No that shouldn't have changed much, but if you had the log file and/or the yaml file that you used in the previous calculation, that would be awesome.
Attached the first ~6 iterations worth of the output for the 0.15
run. It used the same YAML file as the 0.16
run, which is attached in the .zip file in the original post.
@andrrizzi I'm looking at the logs as well. Energy computation wall clock on the old version was 90s, on the new one was 1000+ That seems very odd, almost like its trashing the contexts each time. At least that is the only thing I can think of off the top of my head since both the logs were from serial runs on the same hardware. We'll keep looking into it.
Ah! I think I've figured it out. I think it's an inefficiency in ThermodynamicState
. I'll come up with a solution and push the fix over the weekend.
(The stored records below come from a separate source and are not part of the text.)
/-- SERVICE_KEY changes its level and no other state. With the key off, a WRITE that claims SERVICE or FACTORY acts
at OPERATOR: one of a FACTORY field (nacelle_rating) and one of a SERVICE field (setpoint_hold, section_blind) are
refused REFUSED_AUTHORITY and change nothing. With the key on, both claims reach the SERVICE fields, and FACTORY
alone reaches nacelle_rating (R70, R89, R173, R176, R178, R181). -/
def Obligations.ServiceKeyCapsAuthority : Prop :=
  (∀ (on : Bool) (s : State),
    exec (.serviceKeyChange on) s = .next { s with lines := { s.lines with serviceKey := on } }) ∧
  ∀ (s : State) (r : ReqArgs), s.ring.mode = .following → r.claimed = 2 ∨ r.claimed = 3 → r.index = 0 →
    let reply (st : Status) (u : State) : State := { u with reply := some (
      { status := st, table := 9, index := 0, tag := r.tag, part := false, value := r.value
        field := r.field }) }
    let refused (i : Instr) : Prop := exec i s = .next (reply .refusedAuthority s)
    (s.lines.serviceKey = false →
      (r.field = 0 ∨ r.field = 1 → refused (.write 9 r)) ∧ (r.field = 3 → refused (.sectionBlindWrite r))) ∧
    (s.lines.serviceKey = true →
      (r.field = 0 → r.claimed = 2 → refused (.write 9 r)) ∧
      (r.field = 0 → r.claimed = 3 → r.value.toNat ≤ 30000 → exec (.write 9 r) s =
        .next (reply .ok { s with power := { s.power with rating := r.value.toNat } })) ∧
      (r.field = 1 → 1 ≤ r.value.toNat → r.value.toNat ≤ 65535 → exec (.write 9 r) s =
        .next (reply .ok { s with power := { s.power with setpointHold := r.value.toNat } })) ∧
      (r.field = 3 → r.value.toNat ≤ 256 → ∃ t, exec (.sectionBlindWrite r) s = .next (reply .ok t) ∧
        t.power = { s.power with sectionBlind := r.value.toNat } ∧ t = { s with power := t.power, sects := t.sects }))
Thanks for the log file @spadavec, that was really helpful!
Thanks, everyone!
Sorry, that was totally a red herring, there are things that can still be optimized in openmmtools
, but I run few timeit
and it looks like they can give us at most few extra seconds per iteration.
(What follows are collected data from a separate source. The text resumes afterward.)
/-! `prepare` -/

@[simp] theorem prepare_ring (r : Reply) (s : State) : (prepare r s).ring = s.ring := rfl
@[simp] theorem prepare_reply (r : Reply) (s : State) : (prepare r s).reply = some r := rfl
@[simp] theorem prepare_windows (r : Reply) (s : State) : (prepare r s).windows = s.windows := rfl
@[simp] theorem prepare_lowHalf (r : Reply) (s : State) : (prepare r s).lowHalf = s.lowHalf := rfl
@[simp] theorem prepare_channels (r : Reply) (s : State) : (prepare r s).channels = s.channels := rfl
@[simp] theorem prepare_curves (r : Reply) (s : State) : (prepare r s).curves = s.curves := rfl
@[simp] theorem prepare_limits (r : Reply) (s : State) : (prepare r s).limits = s.limits := rfl
@[simp] theorem prepare_sects (r : Reply) (s : State) : (prepare r s).sects = s.sects := rfl
@[simp] theorem prepare_power (r : Reply) (s : State) : (prepare r s).power = s.power := rfl
@[simp] theorem prepare_yawCfg (r : Reply) (s : State) : (prepare r s).yawCfg = s.yawCfg := rfl
@[simp] theorem prepare_yaw (r : Reply) (s : State) : (prepare r s).yaw = s.yaw := rfl
@[simp] theorem prepare_coolCfg (r : Reply) (s : State) : (prepare r s).coolCfg = s.coolCfg := rfl
@[simp] theorem prepare_cool (r : Reply) (s : State) : (prepare r s).cool = s.cool := rfl
@[simp] theorem prepare_pumps (r : Reply) (s : State) : (prepare r s).pumps = s.pumps := rfl
@[simp] theorem prepare_causes (r : Reply) (s : State) : (prepare r s).causes = s.causes := rfl
@[simp] theorem prepare_reports (r : Reply) (s : State) : (prepare r s).reports = s.reports := rfl
@[simp] theorem prepare_sup (r : Reply) (s : State) : (prepare r s).sup = s.sup := rfl
@[simp] theorem prepare_lines (r : Reply) (s : State) : (prepare r s).lines = s.lines := rfl
@[simp] theorem prepare_plan (r : Reply) (s : State) : (prepare r s).plan = s.plan := rfl
@[simp] theorem prepare_choices (r : Reply) (s : State) : (prepare r s).choices = s.choices := rfl
@[simp] theorem prepare_choiceNo (r : Reply) (s : State) : (prepare r s).choiceNo = s.choiceNo := rfl
@[simp] theorem prepare_pending (r : Reply) (s : State) : (prepare r s).pending = s.pending := rfl

/-! `sendNode` -/

@[simp] theorem sendNode_ring (c : Cell) (s : State) :
    (sendNode c s).ring = { s.ring with nodeOut := s.ring.nodeOut ++ [c] } := rfl
@[simp] theorem sendNode_reply (c : Cell) (s : State) : (sendNode c s).reply = s.reply := rfl
@[simp] theorem sendNode_windows (c : Cell) (s : State) : (sendNode c s).windows = s.windows := rfl
@[simp] theorem sendNode_lowHalf (c : Cell) (s : State) : (sendNode c s).lowHalf = s.lowHalf := rfl
@[simp] theorem sendNode_channels (c : Cell) (s : State) : (sendNode c s).channels = s.channels := rfl
@[simp] theorem sendNode_curves (c : Cell) (s : State) : (sendNode c s).curves = s.curves := rfl
@[simp] theorem sendNode_limits (c : Cell) (s : State) : (sendNode c s).limits = s.limits := rfl
@[simp] theorem sendNode_sects (c : Cell) (s : State) : (sendNode c s).sects = s.sects := rfl
@[simp] theorem sendNode_power (c : Cell) (s : State) : (sendNode c s).power = s.power := rfl
@[simp] theorem sendNode_yawCfg (c : Cell) (s : State) : (sendNode c s).yawCfg = s.yawCfg := rfl
@[simp] theorem sendNode_yaw (c : Cell) (s : State) : (sendNode c s).yaw = s.yaw := rfl
@[simp] theorem sendNode_coolCfg (c : Cell) (s : State) : (sendNode c s).coolCfg = s.coolCfg := rfl
@[simp] theorem sendNode_cool (c : Cell) (s : State) : (sendNode c s).cool = s.cool := rfl
@[simp] theorem sendNode_pumps (c : Cell) (s : State) : (sendNode c s).pumps = s.pumps := rfl
@[simp] theorem sendNode_causes (c : Cell) (s : State) : (sendNode c s).causes = s.causes := rfl
@[simp] theorem sendNode_reports (c : Cell) (s : State) : (sendNode c s).reports = s.reports := rfl
@[simp] theorem sendNode_sup (c : Cell) (s : State) : (sendNode c s).sup = s.sup := rfl
@[simp] theorem sendNode_lines (c : Cell) (s : State) : (sendNode c s).lines = s.lines := rfl
@[simp] theorem sendNode_plan (c : Cell) (s : State) : (sendNode c s).plan = s.plan := rfl
@[simp] theorem sendNode_choices (c : Cell) (s : State) : (sendNode c s).choices = s.choices := rfl
@[simp] theorem sendNode_choiceNo (c : Cell) (s : State) : (sendNode c s).choiceNo = s.choiceNo := rfl
@[simp] theorem sendNode_pending (c : Cell) (s : State) : (sendNode c s).pending = s.pending := rfl

/-! `sendTower` -/

@[simp] theorem sendTower_ring (c : Cell) (s : State) :
    (sendTower c s).ring = { s.ring with towerOut := s.ring.towerOut ++ [c] } := rfl
@[simp] theorem sendTower_reply (c : Cell) (s : State) : (sendTower c s).reply = s.reply := rfl
@[simp] theorem sendTower_windows (c : Cell) (s : State) : (sendTower c s).windows = s.windows := rfl
@[simp] theorem sendTower_lowHalf (c : Cell) (s : State) : (sendTower c s).lowHalf = s.lowHalf := rfl
@[simp] theorem sendTower_channels (c : Cell) (s : State) : (sendTower c s).channels = s.channels := rfl
@[simp] theorem sendTower_curves (c : Cell) (s : State) : (sendTower c s).curves = s.curves := rfl
@[simp] theorem sendTower_limits (c : Cell) (s : State) : (sendTower c s).limits = s.limits := rfl
@[simp] theorem sendTower_sects (c : Cell) (s : State) : (sendTower c s).sects = s.sects := rfl
@[simp] theorem sendTower_power (c : Cell) (s : State) : (sendTower c s).power = s.power := rfl
@[simp] theorem sendTower_yawCfg (c : Cell) (s : State) : (sendTower c s).yawCfg = s.yawCfg := rfl
@[simp] theorem sendTower_yaw (c : Cell) (s : State) : (sendTower c s).yaw = s.yaw := rfl
@[simp] theorem sendTower_coolCfg (c : Cell) (s : State) : (sendTower c s).coolCfg = s.coolCfg := rfl
@[simp] theorem sendTower_cool (c : Cell) (s : State) : (sendTower c s).cool = s.cool := rfl
@[simp] theorem sendTower_pumps (c : Cell) (s : State) : (sendTower c s).pumps = s.pumps := rfl
@[simp] theorem sendTower_causes (c : Cell) (s : State) : (sendTower c s).causes = s.causes := rfl
@[simp] theorem sendTower_reports (c : Cell) (s : State) : (sendTower c s).reports = s.reports := rfl
@[simp] theorem sendTower_sup (c : Cell) (s : State) : (sendTower c s).sup = s.sup := rfl
@[simp] theorem sendTower_lines (c : Cell) (s : State) : (sendTower c s).lines = s.lines := rfl
@[simp] theorem sendTower_plan (c : Cell) (s : State) : (sendTower c s).plan = s.plan := rfl
@[simp] theorem sendTower_choices (c : Cell) (s : State) : (sendTower c s).choices = s.choices := rfl
@[simp] theorem sendTower_choiceNo (c : Cell) (s : State) : (sendTower c s).choiceNo = s.choiceNo := rfl
@[simp] theorem sendTower_pending (c : Cell) (s : State) : (sendTower c s).pending = s.pending := rfl

/-! `formFactor` -/

@[simp] theorem formFactor_ring (s : State) : (formFactor s).ring = s.ring := rfl
@[simp] theorem formFactor_reply (s : State) : (formFactor s).reply = s.reply := rfl
@[simp] theorem formFactor_windows (s : State) : (formFactor s).windows = s.windows := rfl
@[simp] theorem formFactor_lowHalf (s : State) : (formFactor s).lowHalf = s.lowHalf := rfl
@[simp] theorem formFactor_channels (s : State) : (formFactor s).channels = s.channels := rfl
@[simp] theorem formFactor_curves (s : State) : (formFactor s).curves = s.curves := rfl
@[simp] theorem formFactor_limits (s : State) : (formFactor s).limits = s.limits := rfl
@[simp] theorem formFactor_sects (s : State) : (formFactor s).sects = s.sects := rfl
@[simp] theorem formFactor_power (s : State) : (formFactor s).power = s.power := rfl
@[simp] theorem formFactor_yawCfg (s : State) : (formFactor s).yawCfg = s.yawCfg := rfl
@[simp] theorem formFactor_yaw (s : State) : (formFactor s).yaw = s.yaw := rfl
@[simp] theorem formFactor_coolCfg (s : State) : (formFactor s).coolCfg = s.coolCfg := rfl
@[simp] theorem formFactor_cool (s : State) :
    (formFactor s).cool = { s.cool with factor := min s.cool.coolantFactor (s.coolCfg.pumpFactor.toList.getD (runningCount s) 0) } := rfl
@[simp] theorem formFactor_pumps (s : State) : (formFactor s).pumps = s.pumps := rfl
@[simp] theorem formFactor_causes (s : State) : (formFactor s).causes = s.causes := rfl
@[simp] theorem formFactor_reports (s : State) : (formFactor s).reports = s.reports := rfl
@[simp] theorem formFactor_sup (s : State) : (formFactor s).sup = s.sup := rfl
@[simp] theorem formFactor_lines (s : State) : (formFactor s).lines = s.lines := rfl
@[simp] theorem formFactor_plan (s : State) : (formFactor s).plan = s.plan := rfl
@[simp] theorem formFactor_choices (s : State) : (formFactor s).choices = s.choices := rfl
@[simp] theorem formFactor_choiceNo (s : State) : (formFactor s).choiceNo = s.choiceNo := rfl
@[simp] theorem formFactor_pending (s : State) : (formFactor s).pending = s.pending := rfl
I believe most of this slow down comes from the fact that you are using openmm
from the dev
label. When I switched to that, the time to compute the energy matrix increased 6-7 times. More specifically, it seems to take ~10 times more to recompute the analytical long-range dispersion correction when we change lambda_sterics
(probably some compiler flag deactivated?).
However, there was a change going from 0.15 to 0.16 in the way we compute the energy matrix. In 0.15 we computed the matrix by columns (we set lambda parameters in the context and keep setting positions and box vectors), in 0.16 we compute them by rows (we set positions and box vectors once and we keep changing lambda parameters). So, with the new way, we recompute the correction for all the states that involve a change in lambda_sterics
. This is why with openmm-dev
the problem got so accentuated.
I used your input files to run under few conditions. Here are the timings for computing the energy matrix
1. dev openmm 7.2, calculations by rows: ~2100s/iteration
2. main openmm 7.1.1, calculations by rows: ~320s/iteration
3. main openmm 7.1.1, calculations by columns (old method): ~230s/iteration
4. main openmm 7.1.1, calculations by columns (old method) with analytical correction disabled: ~225s/iteration
5. dev openmm 7.2, calculations by rows with analytical correction disabled: ~25s/iteration!!
I think we should consider estimating the loss of statistical efficiency without analytical correction when reweighting to the expanded cutoff state. If it's not too bad, it looks like disabling it should give us massive speed ups.
Good catch, @andrrizzi!
I'm surprised at the difference between openmm
7.2 and 7.1.1 builds, but as @andrrizzi suggests, it's very possible a compiler flag accidentally got switched off. I can certainly get this fixed in a day or so.
We only recently noticed how long the recomputation of dispersion correction contributions takes; finings are summarized in this OpenMM issue: https://github.com/pandegroup/openmm/issues/1832
Essentially, CustomNonbondedForce
takes an extremely long time to update the dispersion correction when the parameters change because it has to carry out a bunch of numerical quadrature computations, while NonbondedForce
takes much less time because it can compute the integrals analytically. This computation is all currently done on the CPU, so it's not fast. We have a number of CustomNonbondedForces
in our alchemically-modified systems, could amplify the problem.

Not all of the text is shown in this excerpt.